上記直接酸化型燃料電池は、例えば、ノート型パーソナルコンピュータ、携帯電話、携帯情報端末(PDA)などの携帯用小型電子機器における電源として有用である。また、上記直接酸化型燃料電池は、電動スクータ用電源などの用途にも応用することができる。
10 燃料電池
11 電解質膜
12、32 アノード触媒層
13 カソード触媒層
14 アノード撥水層
15 アノード多孔質基材
16 アノード拡散層
17 アノード側セパレータ
18 カソード撥水層
19 カソード多孔質基材
20 カソード拡散層
21 カソード側セパレータ
22 燃料流路
23、31 アノード
24 酸化剤流路
25 カソード
26、27 ガスケット
28 端板
33 第1領域
34 第2領域
35 第3領域
36 燃料入口
37 燃料出口
70 スプレー式塗布装置
71 タンク
72 インク
73 スプレーガン
74 撹拌機
75 開閉バルブ
76 ガス圧力調整器
77 ガス流量調整器
78 アクチュエータ
79、80 マスキング
81 ヒータ

Claims (17)

  1. アノードと、カソードと、前記アノードと前記カソードとの間に配置された電解質膜とを含む膜−電極接合体、前記アノードに接するアノード側セパレータ、および前記カソードに接するカソード側セパレータを備える少なくとも1つの単位セルを有し、
    前記アノード側セパレータは、前記アノードに燃料を供給するための燃料流路を有し、
    前記カソード側セパレータは、前記カソードに酸化剤を供給するための酸化剤流路を有し、
    前記アノードは、前記電解質膜に接するアノード触媒層、および前記アノード側セパレータに接するアノード拡散層を含み、
    前記アノード触媒層は、アノード触媒粒子と高分子電解質を含んでおり、
    前記アノード触媒粒子の充填密度が、前記アノード触媒層の前記燃料流路の下流側よりも上流側で大きい、直接酸化型燃料電池。

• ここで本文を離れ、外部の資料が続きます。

/-- The laws that R16 lets a proof assume of the configuration functions, whichever the configuration gives. That the 0 is
+0.0, and that TANH32 is odd at NaNs too, as bits, is the model's reading (log 8). -/
def Obligations.ConfigurationLaws : Prop :=
  ∀ fns : Config.Functions,
    Fp.pow2 fns Fp.zero = Fp.one ∧ Fp.exp32 fns Fp.zero = Fp.one ∧
    (∀ x, Fp.tanh32 fns (Fp.neg x) = Fp.neg (Fp.tanh32 fns x)) ∧
    (∀ x, Fp.isNaN x = false →
      Fp.le Fp.minusOne (Fp.tanh32 fns x) = true ∧ Fp.le (Fp.tanh32 fns x) Fp.one = true) ∧
    ∀ y x, Fp.isNaN y = false → Fp.isNaN x = false →
      Fp.le (Fp.neg Fp.pi32) (Fp.atan2 fns y x) = true ∧ Fp.le (Fp.atan2 fns y x) Fp.pi32 = true

/-- IEEE special operands (R12): NaN in, NaN out; ∞ − ∞, 0 · ∞, 0/0 and ∞/∞ are NaNs; ∞ with a finite operand is what its limit is,
with the sign of the rule; a non-zero number over a zero is ∞ with the product of the signs; an exact zero sum of opposite
signs is +0.0; unary minus and |x| act on the sign bit alone. FLOOR and int are exact, and < and ≤ agree with the numbers, the
infinities at the two ends (R13). max, min and clamp, of f32 and of integers (R14). And the special cases of the default
configuration functions (R16), which log 8 takes from IEEE 754-2019. -/
def Obligations.SpecialOperands : Prop :=
  (∀ x y : F32,
    (Fp.isNaN x = true ∨ Fp.isNaN y = true →
      Fp.isNaN (Fp.add x y) = true ∧ Fp.isNaN (Fp.sub x y) = true ∧ Fp.isNaN (Fp.mul x y) = true ∧
      Fp.isNaN (Fp.div x y) = true ∧ Fp.lt x y = false ∧ Fp.le x y = false) ∧
    (Fp.isInf x = true → Fp.isNaN (Fp.sub x x) = true ∧ Fp.isNaN (Fp.div x x) = true ∧ Fp.add x x = x) ∧
    (Fp.isInf x = true → Fp.isInf y = true →
      Fp.isNaN (Fp.add x y) = (Fp.isNeg x != Fp.isNeg y) ∧ Fp.isNaN (Fp.sub x y) = (Fp.isNeg x == Fp.isNeg y) ∧
      (Fp.isNeg x ≠ Fp.isNeg y → Fp.sub x y = x) ∧ Fp.isNaN (Fp.div x y) = true) ∧
    (Fp.isInf x = true → finite y →
      Fp.add x y = x ∧ Fp.add y x = x ∧ Fp.sub x y = x ∧ Fp.sub y x = Fp.neg x ∧
      Fp.isInf (Fp.div x y) = true ∧ Fp.isNeg (Fp.div x y) = (Fp.isNeg x != Fp.isNeg y) ∧
      Fp.isZero (Fp.div y x) = true ∧ Fp.isNeg (Fp.div y x) = (Fp.isNeg x != Fp.isNeg y)) ∧
    (Fp.isInf x = true → Fp.isNaN y = false → Fp.isZero y = false →
      Fp.isInf (Fp.mul x y) = true ∧ Fp.isNeg (Fp.mul x y) = (Fp.isNeg x != Fp.isNeg y) ∧ Fp.mul y x = Fp.mul x y) ∧
    (Fp.isInf x = true → Fp.isZero y = true → Fp.isNaN (Fp.mul x y) = true ∧ Fp.isNaN (Fp.mul y x) = true) ∧
    (Fp.isZero x = true → Fp.isZero y = true → Fp.isNaN (Fp.div x y) = true) ∧
    (Fp.isNaN x = false → Fp.isZero x = false → Fp.isZero y = true →
      Fp.isInf (Fp.div x y) = true ∧ Fp.isNeg (Fp.div x y) = (Fp.isNeg x != Fp.isNeg y)) ∧
    (finite x → Fp.sub x x = Fp.zero) ∧
    (Fp.neg x).toNat % 2 ^ 31 = x.toNat % 2 ^ 31 ∧ Fp.isNeg (Fp.neg x) = !Fp.isNeg x ∧
    (Fp.abs x).toNat = x.toNat % 2 ^ 31 ∧
    (Fp.isNaN x = true → Fp.isNaN (Fp.floor x) = true) ∧ (Fp.isInf x = true → Fp.floor x = x) ∧
    (finite x → finite (Fp.floor x) ∧ value (Fp.floor x) = (⌊value x⌋ : ℤ) ∧ Fp.isNeg (Fp.floor x) = Fp.isNeg x) ∧
    (finite x → ∀ n : Int, value x = n → Fp.toInt x = n) ∧
    (finite x → finite y → (Fp.lt x y = true ↔ value x < value y) ∧ (Fp.le x y = true ↔ value x ≤ value y)) ∧
    (Fp.isNaN x = false → Fp.isInf y = true →
      Fp.lt x y = (!Fp.isNeg y && x != y) ∧ Fp.le x y = (!Fp.isNeg y || x == y) ∧
      Fp.lt y x = (Fp.isNeg y && x != y) ∧ Fp.le y x = (Fp.isNeg y || x == y)) ∧
    (let c := Config.Functions.correctlyRounded
     (Fp.isNaN x = true ∨ Fp.isInf x = true → Fp.isNaN (Fp.tan32 c x) = true ∧ Fp.isNaN (Fp.sin32 c x) = true ∧
       Fp.isNaN (Fp.cos32 c x) = true) ∧
     (Fp.isNaN x = true → Fp.isNaN (Fp.exp32 c x) = true ∧ Fp.isNaN (Fp.pow2 c x) = true ∧
       Fp.isNaN (Fp.pow10 c x) = true ∧ Fp.isNaN (Fp.tanh32 c x) = true) ∧
     (Fp.isNaN x = true ∨ Fp.isNaN y = true → Fp.isNaN (Fp.atan2 c y x) = true) ∧
     (Fp.isZero x = true → Fp.tan32 c x = x ∧ Fp.sin32 c x = x ∧ Fp.cos32 c x = Fp.one ∧ Fp.exp32 c x = Fp.one ∧
       Fp.pow2 c x = Fp.one ∧ Fp.pow10 c x = Fp.one ∧ Fp.tanh32 c x = x) ∧
     (Fp.isNaN y = false → Fp.isNaN x = false →
       (Fp.isZero y = true ∨ Fp.isZero x = true ∨ Fp.isInf y = true ∨ Fp.isInf x = true →
         Fp.atan2 c y x = if Fp.isNeg y then Fp.neg (Fp.atan2 c (Fp.abs y) x) else Fp.atan2 c (Fp.abs y) x) ∧
       (Fp.isZero y = true ∨ (finite y ∧ Fp.isInf x = true) →
         Fp.atan2 c (Fp.abs y) x = if Fp.isNeg x then Fp.pi32 else Fp.zero) ∧
       (finite y → Fp.isZero y = false → Fp.isZero x = true → Fp.atan2 c (Fp.abs y) x = 0x3FC90FDB#32) ∧
       (Fp.isInf y = true → Fp.atan2 c (Fp.abs y) x =
         if Fp.isInf x then (if Fp.isNeg x then 0x4016CBE4#32 else 0x3F490FDB#32) else 0x3FC90FDB#32)) ∧
     (Fp.isInf x = true → Fp.isNeg x = false → Fp.exp32 c x = x ∧ Fp.pow2 c x = x ∧ Fp.pow10 c x = x ∧
       Fp.tanh32 c x = Fp.one) ∧
     (Fp.isInf x = true → Fp.isNeg x = true → Fp.exp32 c x = Fp.zero ∧ Fp.pow2 c x = Fp.zero ∧
       Fp.pow10 c x = Fp.zero ∧ Fp.tanh32 c x = Fp.minusOne))) ∧
  (∀ x lo hi : F32,
    (Fp.lt x lo = true → Fp.max x lo = lo) ∧ (Fp.lt x lo = false → Fp.max x lo = x) ∧
    (Fp.lt hi x = true → Fp.min x hi = hi) ∧ (Fp.lt hi x = false → Fp.min x hi = x) ∧
    (Fp.isNaN x = true → Fp.max x lo = x ∧ Fp.min x hi = x ∧ Fp.clamp x lo hi = x) ∧
    (Fp.isNaN x = false → Fp.lt hi lo = true → Fp.clamp x lo hi = hi) ∧
    (Fp.isNaN x = false → Fp.le lo hi = true →
      Fp.le lo (Fp.clamp x lo hi) = true ∧ Fp.le (Fp.clamp x lo hi) hi = true ∧
      (Fp.lt x lo = true → Fp.clamp x lo hi = lo) ∧ (Fp.lt hi x = true → Fp.clamp x lo hi = hi) ∧
      (Fp.le lo x = true → Fp.le x hi = true → Fp.clamp x lo hi = x))) ∧
  ∀ n lo hi : Int, lo ≤ hi → Fp.clampInt n lo hi = max lo (min n hi)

  2. 前記アノード触媒粒子の充填密度が、前記燃料流路の上流側から下流側に向かって段階的に減少している請求項1に記載の直接酸化型燃料電池。
  3. 前記アノード触媒粒子の充填密度が、前記燃料流路の上流側から下流側に向かって連続的に減少している請求項1に記載の直接酸化型燃料電池。

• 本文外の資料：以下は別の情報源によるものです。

-- ==== Sys2Proof/Tests/Slice0.lean ====
section
/-! SUPPORT. The model's own tests, with expected values from spec/95_test_vectors.md and the rules' own examples; and, for
every statement with hypotheses, a witness that they can be met. -/

open Sys2Proof Sys2Proof.Machine Sys2Proof.Claims

namespace Sys2Proof.Tests

/-! ### States to test on -/

/-- The reset state in STOP mode. -/
def stopped : State := { State.reset with mode := .stop }

/-- The state after a command. -/
def after (i : Instr) (s : State) : State :=
  match exec i s with
  | .next t => t
  | .fault _ => s
  | .refused _ => s

/-- RESULT, LAST_ERR and CMD_ERR after a command. -/
def response (i : Instr) (s : State) : Word × ErrCode × Bool :=
  ((after i s).result, (after i s).lastErr, (after i s).cmdErr)

/-- `stopped` with line l at the given cursor and length. -/
def lineAt (l w len : Nat) (mem : Memory) : State :=
  { stopped with delay := { mem := mem, lines := stopped.delay.lines.set l ⟨w, len⟩ } }

/-- `stopped` with voice v of family f changed. -/
def voiceAs (f : Family) (v : Fin 8) (g : Voice → Voice) : State := stopped.setVoice f v (g (stopped.voice f v))

/-- `stopped` after the HOST has taken line 8. -/
def holds8 : State :=
  { stopped with alloc := ⟨[9, 10, 11, 12, 13, 14, 15], stopped.alloc.owner.set 8 .host⟩ }

/-- `stopped` after the HOST has taken all eight lines. -/
def exhausted : State :=
  { stopped with alloc := ⟨[], stopped.alloc.owner.take 8 ++ List.replicate 8 .host⟩ }

/-- The reset state with these words on the port and the HOST to move. -/
def sending (ws : List Word) : State := { State.reset with port := ws, sched := [.host] }

/-- The reset state with these words on the port, and nothing said of who moves. -/
def byDefault (ws : List Word) : State := { State.reset with port := ws }

/-! ### Well-formedness: an ill-formed term for each check -/

theorem test_line_too_wide : (Instr.dlClear 256).wellFormed = false ∧ (Instr.dlClear 255).wellFormed = true := by decide

theorem test_fam_too_wide : (Instr.noiseNext 4 0).wellFormed = false ∧ (Instr.noiseNext 3 0).wellFormed = true := by decide

theorem test_stages_too_wide :
    (Instr.dispSetStages 0 0 8).wellFormed = false ∧ (Instr.dispSetStages 0 0 7).wellFormed = true := by decide

/-! ### Decoding: the Encoding table of 95_test_vectors, one word for each command -/

theorem test_decode_engine :
    decode [0x00000000#32] = .command .nop [] ∧
    decode [0x010F7F7F#32] = .command (.noteOn 15 127 127) [] ∧
    decode [0x02004500#32] = .command (.noteOff 69) [] ∧
    decode [0x03000002#32] = .command (.setInstrument 2) [] ∧
    decode [0x04000000#32] = .command .forceStopAll [] ∧
    decode [0x05000000#32] = .command .readStatus [] ∧
    decode [0x06000000#32, 0x00000003#32] = .command (.clearStatus 3) [] ∧
    decode [0x07000000#32] = .command .engineStop [] ∧
    decode [0x08000000#32] = .command .engineRun [] := by decide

  4. 前記アノード触媒層の前記燃料流路の上流側に対向する部分に、前記アノード触媒粒子の充填密度が0.5〜2g/cmである高充填密度領域を備える請求項1に記載の直接酸化型燃料電池。
  5. 前記アノード触媒層の、前記燃料流路の上流側の前記燃料流路の全長の1/6〜1/3の長さの部分に対向している領域に、前記高充填密度領域を備える請求項4に記載の直接酸化型燃料電池。
  6. 前記アノード触媒層の前記燃料流路の下流側に対向する部分に、前記アノード触媒粒子の充填密度が0.1〜1g/cmである低充填密度領域を備える請求項1に記載の直接酸化型燃料電池。
  7. 前記アノード触媒層は、導電性炭素材料と前記導電性炭素粒子に担持された前記アノード触媒粒子とを含む触媒担持体、および前記導電性炭素材料に担持されていない前記アノード触媒粒子の少なくとも1種を含む、請求項1に記載の直接酸化型燃料電池。
  8. 前記アノード触媒層は、前記触媒担持体を含み、
    前記触媒担持体における前記アノード触媒粒子の担持率が、前記燃料流路の下流側よりも上流側で高い、請求項7に記載の直接酸化型燃料電池。
  9. 前記アノード触媒層の燃料流路の上流側に対向する部分における前記触媒担持体における前記アノード触媒粒子の担持率が、60〜99%であり、前記アノード触媒層の燃料流路の下流側に対向する部分における前記触媒担持体における前記アノード触媒粒子の担持率が、20〜80%である、請求項8記載の直接酸化型燃料電池。
  10. 前記触媒担持体と前記導電性炭素材料に担持されていないアノード触媒粒子との合計に占める前記導電性炭素材料に担持されていないアノード触媒粒子の質量比率が、前記燃料流路の下流側よりも上流側で大きい、請求項7に記載の直接酸化型燃料電池。
  11. 前記アノード触媒層の前記燃料流路の上流側に対向する部分における前記触媒担持体と前記導電性炭素材料に担持されていないアノード触媒粒子との合計に占める前記導電性炭素材料に担持されていないアノード触媒粒子の質量比率が、5〜99質量%であり、
    前記アノード触媒層の前記燃料流路の下流側に対向する部分における前記触媒担持体と前記導電性炭素材料に担持されていないアノード触媒粒子との合計に占める前記導電性炭素材料に担持されていないアノード触媒粒子の質量比率が、1〜90質量%である、請求項10に記載の直接酸化型燃料電池。
  12. 前記アノード触媒層に含まれる前記導電性炭素粒子の量が、前記アノード触媒層全体にわたって均一である、請求項7に記載の直接酸化型燃料電池。
  13. 前記導電性炭素粒子の平均粒径が、5〜50nmである、請求項7に記載の直接酸化型燃料電池。
  14. 前記アノード触媒粒子が、白金単体および白金合金よりなる群から選択される少なくとも1種を含む、請求項1に記載の直接酸化型燃料電池。
  15. 前記アノード触媒粒子の平均粒径が、1〜20nmである、請求項1に記載の直接酸化型燃料電池。
  16. 前記アノード触媒層の厚さが、前記アノード触媒層全体にわたって、均一である、請求項1に記載の直接酸化型燃料電池。
  17. 前記アノード触媒層の厚さが、20〜100μmである、請求項16に記載の直接酸化型燃料電池。